Travel Payments

JetBlue Teams With MarcusPay To Launch Fly Now, Pay Later Option

JetBlue

JetBlue customers can book flights now and pay for them later without using a credit card. The New York-based low-cost carrier has partnered with Goldman Sachs' MarcusPay to offer a no-fee, no deposit, fixed-rate installment loan option for ticket buyers, the companies announced.

In April, JetBlue and Goldman Sachs launched MarcusPay to allow users to spread out vacation-package debt across monthly payments, and the companies have now made MarcusPay available for flights in addition to vacation packages. Marcus, the online-only consumer banking and lending arm of Goldman Sachs, offers personal loans with no late fees of up to $10,000, with rates ranging from 10.99 to 25.99 percent at terms from 12 to 18 months, according to its website.

The companies said MarcusPay’s easy application process offers JetBlue customers the opportunity to apply for a MarcusPay loan from the airline’s website and soon on its mobile app. MarcusPay can be used for trips priced from $750 to $10,000 and customers can see their loan options within minutes.
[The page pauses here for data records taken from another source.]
/-- Of some units (address ÷ 32), the offsets of those that lie in a range. -/
def State.unitsIn (s : State) (u : Nat) (l : List Nat) : List Nat :=
  (l.filter fun a => rangeBase u ≤ 32 * a && 32 * a - rangeBase u < s.rangeSize u).map fun a => 32 * a - rangeBase u

/-- Requests of a copy by the controller for the granules of a range at some offsets, as wide traffic (R331). A read carries every
unit, and its answer the poisoned ones; a write carries the others, and is dropped where its channel failed training (R483). -/
def State.copyTraffic (s : State) (u : Nat) (write : Bool) (offs : List Nat) : State :=
  offs.foldl (fun s o =>
    let bad := unitMask u o (s.range u).poison
    let c := (s.locate u o).1
    if !write then s.request u o .read false 255 bad
    else if s.untrained u c then s.dropWrite u c
    else if bad = 255 then s
    else s.request u o .write false (255 - bad)) s

/-- Offsets in a range of the granules of the DRAM row that a location word names, as far as they hold data (R329). -/
def State.rowGranules (s : State) (u w : Nat) : List Nat :=
  let c := locChan w
  let act := s.active u
  ((rowUnits u c act (wordRow u c w)).filterMap fun o =>
    let b := (o / 256 * (activeList act).length + (activeList act).idxOf c) * 256
    (pageHeld (s.range u).remap (s.rangeSize u) (b / pageSize)).map fun p => p * pageSize + b % pageSize).eraseDups

/-- ROW_REPAIR_COMPLETE: the row has taken a spare one of its bank, and is written back from the holding buffer; its units that were
uncorrectable in the copy are poisoned (R344). A unit that an access has read since was good in the copy. -/
def execRowRepairComplete (lost : List Nat) (s : State) : Host.Outcome State Fault Refusal :=
  .next (match s.repairing 1 with
    | none => s
    | some (u, r) =>
      let w := r.loc.toNat
      let bad := (s.unitsIn u lost).filter fun o =>
        s.locWord u o / 2 ^ 30 = w / 2 ^ 30 && !r.seen.contains ((rangeBase u + o) / 32)
      let s := bad.foldl (fun s o => s.loseUnit u o) s
      let s := (s.copyTraffic u false (s.rowGranules u w)).copyTraffic u true (s.rowGranules u w)
      let s := s.modChan u (locChan w) fun c => { c with repaired := c.repaired + 1 }
      let s := s.modRange u fun x => { x with failing := x.failing.filter (· ≠ w >>> 30),
                                              spares := SMap.mod 0 x.spares (w / 2 ^ 49) (· + 1) }
      s.repairDone w 2)

/-- Retire pages in order (R345, R346): the remap table and the size, in bytes, after them. A page whose physical locations are the
target of an entry gives that entry a new target; the last page's data, where they lie elsewhere by an entry, make that entry's
target the place that is taken (DEDUCED; log entry 69). -/
def retirePages : List Nat → SMap Nat → Nat → SMap Nat × Nat
  | [], m, size => (m, size)
  | p :: ps, m, size =>
    let t := size / pageSize - 1
    let place := SMap.get t m t
    let p := (pageHeld m size p).getD p
    if p = t then retirePages ps (SMap.erase m t) (size - pageSize)
    else if t < p then retirePages ps m size
    else retirePages ps (SMap.insert (SMap.erase m t) p place) (size - pageSize)

/-- Install a page's retirement (R345). -/
def State.retirePage (s : State) (u p : Nat) : State :=
  let (m, size) := retirePages [p] (s.range u).remap (s.rangeSize u)
  let i := rangeIdx u
  let s := s.modRange u fun r => { r with remap := m }
  let s := ((s.setReg i 1 size).bump i 4 1).setReg i 5 m.length
  s.setPoison u ((s.range u).poison.filter fun a => 32 * a - rangeBase u < size)

/-- Pages whose copy is not needed are retired at once; the first page that needs a copy waits for it (R345). -/
def State.retireNext (s : State) (u w : Nat) : List Nat → State
  | [] =>
    let s := s.modRange u fun r => { r with retired := (r.retired ++ [BitVec.ofNat 64 w]).take 128 }
    s.repairDone w 2
  | p :: ps =>
    if p = s.rangeSize u / pageSize - 1 then (s.retirePage u p).retireNext u w ps
    else s.modRange u fun r => { r with repair := some ⟨2, BitVec.ofNat 64 w, p :: ps, false, []⟩ }

/-- The op PAGE_REMAP retires each page that holds the target row's data (R345, R346). -/
def State.pageRemap (s : State) : State :=
  s.beginRepair fun s w u =>
    let (m, _) := retirePages (locPages w) (s.range u).remap (s.rangeSize u)
    if 64 < m.length then s.repairDone w 4
    else ((s.setRangeState u 1).setReg 0x3100 3 1).retireNext u w (locPages w)

/-- Offsets of the granules of a page. -/
def pageGranules (p : Nat) : List Nat := (List.range (pageSize / 256)).map fun i => p * pageSize + 256 * i

/-- Offsets of the units of a page that read as uncorrectable whatever their read finds: poisoned, of a channel that failed training,
or all of them where the die has stopped (R339, R483). -/
def State.lostInPage (s : State) (u p : Nat) : List Nat :=
  if s.blob 0x1200 10 = [] && !s.top.stopped.get (rangeDie u) then
    (s.unitsIn u (s.range u).poison).filter fun o => o / pageSize = p
  else ((List.range (pageSize / 32)).map fun i => p * pageSize + 32 * i).filter fun o => s.unitLost u o

/-- PAGE_REMAP_COMPLETE: the copy of a page ends; units that read as uncorrectable are poisoned (R345). -/
def execPageRemapComplete (lost : List Nat) (s : State) : Host.Outcome State Fault Refusal :=
  .next (match s.repairing 2 with
    | none => s
    | some (u, r) =>
      match r.pages with
      | [] => s
      | p :: ps =>
        let own := (s.unitsIn u lost).filter fun o => o / pageSize = p
        let bad := (s.lostInPage u p).filter fun o => !own.contains o
        let s := own.foldl (fun s o => s.loseUnit u o) s
        let s := bad.foldl (fun s o => (s.countLost u o false).poisonUnit u o) s
        let s := (s.chargeMove u u pageSize).copyTraffic u false (pageGranules p)
        ((s.retirePage u p).copyTraffic u true (pageGranules p)).retireNext u r.loc.toNat ps)

/-- The op QUERY_SPARES: the spare rows left in the bank (R344). -/
def State.querySpares (s : State) : State :=
  s.beginRepair fun s w _ => (s.setReg 0x3100 4 (s.sparesLeft w % 256)).repairDone w 2

/-- The op CLEAR_SUSPECT (R338). -/
def State.clearSuspect (s : State) : State :=
  s.beginRepair fun s w u =>
    let i := rangeIdx u
    (s.setReg i 3 (maskClear (s.reg i 3) (locChan w))).repairDone w 2

/-! ### Map-out and reflow (R347 to R353) -/

/-- Range named by mapout_unit. -/
def State.mapoutRange (s : State) : Nat := s.reg 0x3200 1 % 8

/-- Place a page in rising order. -/
def insertPages (p : Nat) : List Nat → List Nat
  | [] => [p]
  | q :: l => if p < q then p :: q :: l else if p = q then q :: l else q :: insertPages p l

/-- The layout that PLAN computes (R347): none where it would leave no channel. The cells of a retired row keep their places in the
channel; the words that name them are those of the rows that hold them under the new layout. -/
def State.planOf (s : State) (u mask : Nat) : Option Plan :=
  let act := (activeList (s.active u)).foldl (fun m c => if maskBit mask c then m else maskSet m c) 0
  let n := (activeList act).length
  if n = 0 then none
  else
    let keep := (s.range u).retired.filter fun w => !maskBit mask (locChan w.toNat)
    let cells (w : W64) : List Nat := rowUnits u (locChan w.toNat) (s.active u) (wordRow u (locChan w.toNat) w.toNat)
    let pages := keep.foldl (fun l w =>
      (pagesOf (locChan w.toNat) act [] (n * chanBytes u) (cells w)).foldl (fun l p => insertPages p l) l) []
    let (m, size) := retirePages pages [] (n * chanBytes u)
    let named (w : W64) : List W64 :=
      let c := locChan w.toNat
      ((cells w).map fun o => rowOf u c act o).eraseDups.map fun v =>
        BitVec.ofNat 64 (rowWord u c v (pagesOfRow u c v act [] (n * chanBytes u)))
    some ⟨mask, act, m, (keep.flatMap named).take 128, size⟩

/-- The op PLAN (R347). -/
def State.planReflow (s : State) : State :=
  let u := s.mapoutRange
  if s.reg (rangeIdx u) 9 ≠ 0 then s.setReg 0x3200 5 5
  else match s.planOf u (s.reg 0x3200 2) with
    | none => s.setReg 0x3200 5 4
    | some p =>
      if 64 < p.remap.length then s.setReg 0x3200 5 4
      else
        let s := s.modRange u fun r => { r with plan := some p }
        ((s.setReg 0x3200 6 p.size).setReg 0x3200 5 1).setRangeState u 2

/-- The op START runs the reflow of a planned range (R349). -/
def State.startReflow (s : State) : State :=
  let u := s.mapoutRange
  if s.reg (rangeIdx u) 9 ≠ 2 then s.setReg 0x3200 5 5
  else
    let r := s.range u
    let s := s.modRange u fun x =>
      { x with reflow := some ⟨r.remap.map (·.1), chanBytes u / 256, s.now, s.reg 0x3200 3, []⟩ }
    ((s.setReg 0x3200 5 2).setReg 0x3200 7 (chanBytes u / 256)).setRangeState u 3

/-- The op CANCEL discards a plan that has not yet started (R347). -/
def State.cancelPlan (s : State) : State :=
  let u := s.mapoutRange
  if s.reg (rangeIdx u) 9 ≠ 2 then s.setReg 0x3200 5 5
  else ((s.modRange u fun r => { r with plan := none }).setReg 0x3200 5 0).setRangeState u 0

/-- The range whose reflow runs. -/
def State.reflowing (s : State) : Option (Nat × Plan × Reflow) :=
  (List.range 8).findSome? fun u =>
    match (s.range u).plan, (s.range u).reflow with
    | some p, some f => some (u, p, f)
    | _, _ => none

/-- Offset of the range whose new location is granule b of the interleave: the source of a remap target, the page itself,
or none where nothing lies there. -/
def planOffset (p : Plan) (b : Nat) : Option Nat :=
  (pageHeld p.remap p.size (256 * b / pageSize)).map fun q => q * pageSize + 256 * b % pageSize

/-- A unit's old contents are uncorrectable: it is poisoned at its new place, counted and reported (R351). -/
def State.reflowLost (s : State) (u off : Nat) (own : Bool) : State :=
  let (v, o) := s.servedAt u off
  let s := s.countLost v o own
  ((s.poisonUnit u off).bump 0x3200 8 1).memEvent 4 (s.unitWord u off) (off % pageSize)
They promise no fees or up-front deposit required and a fixed interest rate.

“MarcusPay gives customers a smart alternative to financing large purchases,” said Elisabeth Kozack, head of consumer lending partnerships at Marcus by Goldman Sachs, in a statement.

JetBlue Travel Products President Andres Barry said the airline is adding more flexibility and simplicity to the travel booking process.

“Customers lock in a fixed rate and the opportunity to pay over time, removing some of the hassle and added costs of planning a vacation,” Barry said in a statement.

Last month, Goldman Sachs reported its second quarter (Q2) had the best earnings in nearly a decade as its reliance on trading and investment banking paid off amid the turbulence caused by COVID-19, CNBC reported.

The bank said it had $2.42 billion in profit, or $6.26 a share, better than the $3.78 estimate of analysts surveyed by Refinitiv. Even its revenue of $13.3 billion was more than $3.5 billion higher than the estimate. The strong results stemmed from its trading and investment banking divisions, which made up 75 percent of the firm’s revenue in Q2.

“Goldman’s earnings this quarter were too good, almost indecent, in fact,” Octavio Marenzi, CEO of capital markets consultancy Opimas, told CNBC. “The Fed has been able to engineer a huge bounce-back in the markets by injecting trillions of dollars, benefiting investment banks primarily.”